In a fileserver, we added the red struct to the top-level class, "server",
// Server struct contains dependencies and sets up the model uploader service
type Server struct {
service *server
...
logger *zap.SugaredLogger
red r.Red
}
and then initialize it in the server's NewServer()
function
return &Server{
service: service,
logger: zap.S(),
red: r.New(),
}
When we start a unit of work, we increment Requests
s.red.Add(r.Req, 1) // Increment requests
err := s.doSomething(&req)
if err != nil {
s.logger.Infof("bad request: unable to do something: %s", err)

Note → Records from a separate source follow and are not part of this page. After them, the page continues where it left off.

/-- R248, R252-R255, R260, R262-R264, R267, R268, R848, R939: the oldest operation of a source on a counter is applied: a SET gives its value, an ADD
the sum modulo 2^64; a BAD counter keeps its value; a core and a job that wait for the value see it, and a host read that waited for it is
answered. A satisfied slot fires, once in an FCLK cycle: its action is under way and its threshold moves by STEP. A RELEASE fire moves the tail or finds the ring full. An error marks the counter BAD. -/
def Obligations.CountersAndFires : Prop :=
  ∀ (s : State) (c : CtrId) (a : SlotId) (src : Nat) (p : SynPend) (rest : List SynPend), src < 24 →
    let d := s.dev
    let k := c.toNat
    let old := SMap.get 0 d.syn.ctr k
    let sl := d.arm a.toNat
    let Applied (v : W64) (wrap : Bool) : Prop := Gives (.counterApply c (1#24 <<< src)) s fun t =>
      t.syn.pend = rest ∧ (∀ i, SMap.get 0 t.syn.ctr i = if i = k then v else SMap.get 0 d.syn.ctr i) ∧
      t.syn.wrap = (d.syn.wrap || wrap) ∧
      t = { d with syn := t.syn, cores := t.cores, stk := { d.stk with jobs := t.stk.jobs }, sle := t.sle } ∧
      t.sle = { d.sle with commits :=
        d.sle.commits ++ if d.sle.st = .running ∧ d.sle.cfg.cmt = some k ∧ v ≠ old then [v] else [] } ∧
      (∀ n th b, (d.core n).wait = .sync k th b → th.toNat ≤ v.toNat → (t.core n).wait = .sync k th true) ∧
      (∀ n, (t.core n).regs = (d.core n).regs ∧ (t.core n).sp = (d.core n).sp) ∧
      (∀ i j, d.job i = some j → j.st = .waiting → j.waitCtr = some k → j.waitVal ≤ v.toNat → ∃ j', t.job i = some j' ∧ j'.watchSat = true)
    (d.syn.reads = [] → takePend k src d.syn.pend = some (p, rest) → d.synReady p = true → p.ctr = k →
      (SMap.get false d.syn.bad k = false →
        (∀ v, p.op = .set v → Applied v false) ∧
        (∀ x, p.op = .add x → Applied (old + x.setWidth 64) (decide (2 ^ 64 ≤ old.toNat + x.toNat)))) ∧
      (SMap.get false d.syn.bad k = true → ∀ v, p.op = .set v →
        Gives (.counterApply c (1#24 <<< src)) s fun t => t = { d with syn := { d.syn with pend := rest } }) ∧
      (∀ n q, p.op = .read n q → Gives (.counterApply c (1#24 <<< src)) s fun t => t.syn = { d.syn with pend := rest } ∧
        (∀ m, m ≠ n → t.core m = d.core m) ∧ (t.core n).regs = (d.core n).regs ∧
        ∀ o ∈ (d.core n).ops, ∀ r y, o.seq = q → o.kind = .syncRead r y →
          { o with kind := .regs [.x r (d.ctrVal k)] } ∈ (t.core n).ops)) ∧
    (d.syn.reads = [] → takePend k src d.syn.pend = none → exec (.counterApply c (1#24 <<< src)) s = .next s) ∧
    (∀ g v r, d.syn.pend = [p] → p.src = 0 → p.fn = g → p.op = .set v → p.ctr = k → SMap.get false d.syn.bad k = false →
      d.blockOpen g (k / 256) = true → d.syn.reads = [r] → r.fn = g → r.off = 0x200000 + 8 * k → r.wide = true → p.id < r.upto →
      Gives (.counterApply c 1) s fun t => t.syn.pend = [] ∧ t.syn.reads = [] ∧ t.out = d.out ++ [.read g v.toNat]) ∧
    (d.armSat sl = true → sl.firedAt ≠ d.fno + 1 → Gives (.armSlotFire a) s fun t =>
      let th := if sl.rebased then sl.thresh else sl.thresh + sl.step.setWidth 64
      t = { d with syn := { d.syn with arms := t.syn.arms, irq := t.syn.irq, rel := t.syn.rel } } ∧
      t.arm a.toNat = { sl with thresh := th, fires := satInc sl.fires, armed := decide (sl.step ≠ 0), due := false, rebased := false,
                                firedAt := d.fno + 1 } ∧
      (sl.action = 1 → t.syn.rel = d.syn.rel ++ [(a.toNat, sl.target.toNat)] ∧ t.syn.irq = d.syn.irq) ∧
      (sl.action ≠ 1 → t.syn.rel = d.syn.rel ∧ ∃ e ∈ t.syn.irq, e.1 = a.toNat)) ∧
    ((d.armSat sl = false ∨ sl.firedAt = d.fno + 1) → exec (.armSlotFire a) s = .next s) ∧
    (∀ u r q, takeSlot a.toNat d.syn.rel = some (u, r) → d.queue u = some q →
      let n := (q.tail + 1) % q.desc.sqSize
      (n = q.head → Gives (.armReleaseTail a) s fun t => t.arm a.toNat = { sl with relFull := true } ∧ t.syn.rel = r ∧ t.stk = d.stk) ∧
      (n ≠ q.head → Gives (.armReleaseTail a) s fun t => (∃ b, t.queue u = some { q with tail := n, stopped := false, wb := b }) ∧
        t.syn = { d.syn with rel := r } ∧ t.stk.jobs = d.stk.jobs ∧ MemOutside d.mem t.mem q.desc.headWb 8)) ∧
    (∀ e r, takeSlot a.toNat d.syn.irq = some (e, r) → Gives (.armIrqMessage a) s fun t =>
      t = { d with syn := { d.syn with irq := r }, pcie := t.pcie, out := t.out } ∧
      (SMap.get false d.pcie.msixEn e.1 = true → d.fnExists e.1 = true → SMap.get false d.pcie.fnMask e.1 = false →
        let x := SMap.get {} d.pcie.vecs (vecKey e.1 e.2)
        x.masked = false → d.pcie.dlup = true → t.out = d.out ++ [.msix e.1 e.2 x.addr x.data])) ∧
    Gives (.syncCounterUe c) s (fun t => (∀ i, SMap.get false t.syn.bad i = if i = k then true else SMap.get false d.syn.bad i) ∧
      t.syn.ctr = d.syn.ctr ∧ t.stk = d.stk ∧ t.cores = d.cores ∧
      Recorded d t { cls := 5, source := 2, code := 0x0016, info := k })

s.red.Add(r.Err, 1) // and then Errors
return
}
When we are about to return an error, we increment Errors
, as shown just above.
Note that we're careful to do so only if the program is going
to fail the request and then only once.
We want the number of errors to match the number of requests, so you can compare them. Having 6 errors from 6 calls tells you everything is failing, and you're in trouble, while one error from 6 means you just have a bug to fix.

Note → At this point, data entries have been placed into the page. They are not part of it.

-- ==== Sys2Proof/Laws/State.lean ====
section
/-!
SUPPORT. Laws/State.lean: one lemma per field per update of the state, so that no proof unfolds a record update.
-/
namespace Sys2Proof.Machine

/-! ### Updates of the device -/

@[simp] theorem Dev.updCore_cclk (d : Dev) (n : Nat) (f : Core → Core) : (d.updCore n f).cclk = d.cclk := rfl
@[simp] theorem Dev.updCore_fno (d : Dev) (n : Nat) (f : Core → Core) : (d.updCore n f).fno = d.fno := rfl
@[simp] theorem Dev.updCore_fuse (d : Dev) (n : Nat) (f : Core → Core) : (d.updCore n f).fuse = d.fuse := rfl
@[simp] theorem Dev.updCore_glb (d : Dev) (n : Nat) (f : Core → Core) : (d.updCore n f).glb = d.glb := rfl
@[simp] theorem Dev.updCore_kiln (d : Dev) (n : Nat) (f : Core → Core) : (d.updCore n f).kiln = d.kiln := rfl
@[simp] theorem Dev.updCore_mbx (d : Dev) (n : Nat) (f : Core → Core) : (d.updCore n f).mbx = d.mbx := rfl
@[simp] theorem Dev.updCore_ten (d : Dev) (n : Nat) (f : Core → Core) : (d.updCore n f).ten = d.ten := rfl
@[simp] theorem Dev.updCore_progs (d : Dev) (n : Nat) (f : Core → Core) : (d.updCore n f).progs = d.progs := rfl
@[simp] theorem Dev.updCore_stk (d : Dev) (n : Nat) (f : Core → Core) : (d.updCore n f).stk = d.stk := rfl
@[simp] theorem Dev.updCore_syn (d : Dev) (n : Nat) (f : Core → Core) : (d.updCore n f).syn = d.syn := rfl
@[simp] theorem Dev.updCore_blw (d : Dev) (n : Nat) (f : Core → Core) : (d.updCore n f).blw = d.blw := rfl
@[simp] theorem Dev.updCore_sle (d : Dev) (n : Nat) (f : Core → Core) : (d.updCore n f).sle = d.sle := rfl
@[simp] theorem Dev.updCore_mio (d : Dev) (n : Nat) (f : Core → Core) : (d.updCore n f).mio = d.mio := rfl
@[simp] theorem Dev.updCore_cams (d : Dev) (n : Nat) (f : Core → Core) : (d.updCore n f).cams = d.cams := rfl
@[simp] theorem Dev.updCore_eths (d : Dev) (n : Nat) (f : Core → Core) : (d.updCore n f).eths = d.eths := rfl
@[simp] theorem Dev.updCore_net (d : Dev) (n : Nat) (f : Core → Core) : (d.updCore n f).net = d.net := rfl
@[simp] theorem Dev.updCore_pcie (d : Dev) (n : Nat) (f : Core → Core) : (d.updCore n f).pcie = d.pcie := rfl
@[simp] theorem Dev.updCore_mem (d : Dev) (n : Nat) (f : Core → Core) : (d.updCore n f).mem = d.mem := rfl
@[simp] theorem Dev.updCore_err (d : Dev) (n : Nat) (f : Core → Core) : (d.updCore n f).err = d.err := rfl
@[simp] theorem Dev.updCore_dbg (d : Dev) (n : Nat) (f : Core → Core) : (d.updCore n f).dbg = d.dbg := rfl
@[simp] theorem Dev.updCore_pins (d : Dev) (n : Nat) (f : Core → Core) : (d.updCore n f).pins = d.pins := rfl
@[simp] theorem Dev.updCore_free (d : Dev) (n : Nat) (f : Core → Core) : (d.updCore n f).free = d.free := rfl
@[simp] theorem Dev.updCore_out (d : Dev) (n : Nat) (f : Core → Core) : (d.updCore n f).out = d.out := rfl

When we report, we call red.Now()
to compute the
current duration, and then .String() to
turn it into a report like 3, 1, 3.000667s
s.logger.Debug("/red")
if ok := s.service.IsHealthy(); ok {
c.String(http.StatusOK, s.red.Now().String())
} else {
c.String(500, s.red.Now().String())
}
Here we return it with the 250/500 http statuses REST callers want.
When we update the Red struct, you notice we didn't do any other computation. That's deliberate.
Updating counters is cheap, and can be done lock-free. That keeps the cost of the updates down, at the expense of making reporting expensive. That's a classic trick in the Solaris and Linux kernels to avoid the program from being slowed down by having too many metrics.
This way we can have as many metrics as we want, and the thread that reports them is the one that pay the price. If you only call it once a minute or hour, you can report on masses of things with a known and bounded cost.
If, for example, what we want to write to influx is the hourly rate of uploads, then we call the metrics interface hourly and report the total number of uploads, errors and time elapsed, Grafana can then report on the differences, which will be the hourly rates.
In the above example, we report on successful transactions.
However, we didn't do anything interesting with duration.
By default, it turned into wall-clock time.
If all we wanted was the number of transactions since we started the program is what we want to
measure, that would be fine, and we'd have been done.
If, however, our main metric is the speed of a transaction, we'll need to do something more. First, we'll want to log each transaction (we do) and compute the number of records we tried to send, the number of errors, and the time taken.
This changes the metrics to number of transactions, and the
duration into the time taken to do the transaction rather
than the wall-clock time,
but will require us to record the start time of each batch,
compute the time taken and report that instead of using
the convenience function red.Now()
to
compute our elapsed time for us.
In some cases, we don't want wall-clock time, but rather CPU time. If we need that, we can get it from the kernel in exactly the same fashion we have been using Red, by calling
err := syscall.Getrusage(syscall.RUSAGE_SELF, &r)
if err != nil {
...
}
t := seconds(r.Utime) + seconds(r.Stime)
where seconds is
// seconds converts a syscall.Timeval to seconds
func seconds(t syscall.Timeval) float64 {
return float64(time.Duration(t.Sec)*time.Second + time.Duration(t.Usec)*time.Microsecond) /float64(time.Second)
}
and reporting the sum of user and system time.
Red is a starting point: you may have many more metrics you want to report, you may want to receive them from many goroutines via the pipe, or you may need something I haven't even dreamed of.
If you need more, write an implementation that fits the RED interface and go wild!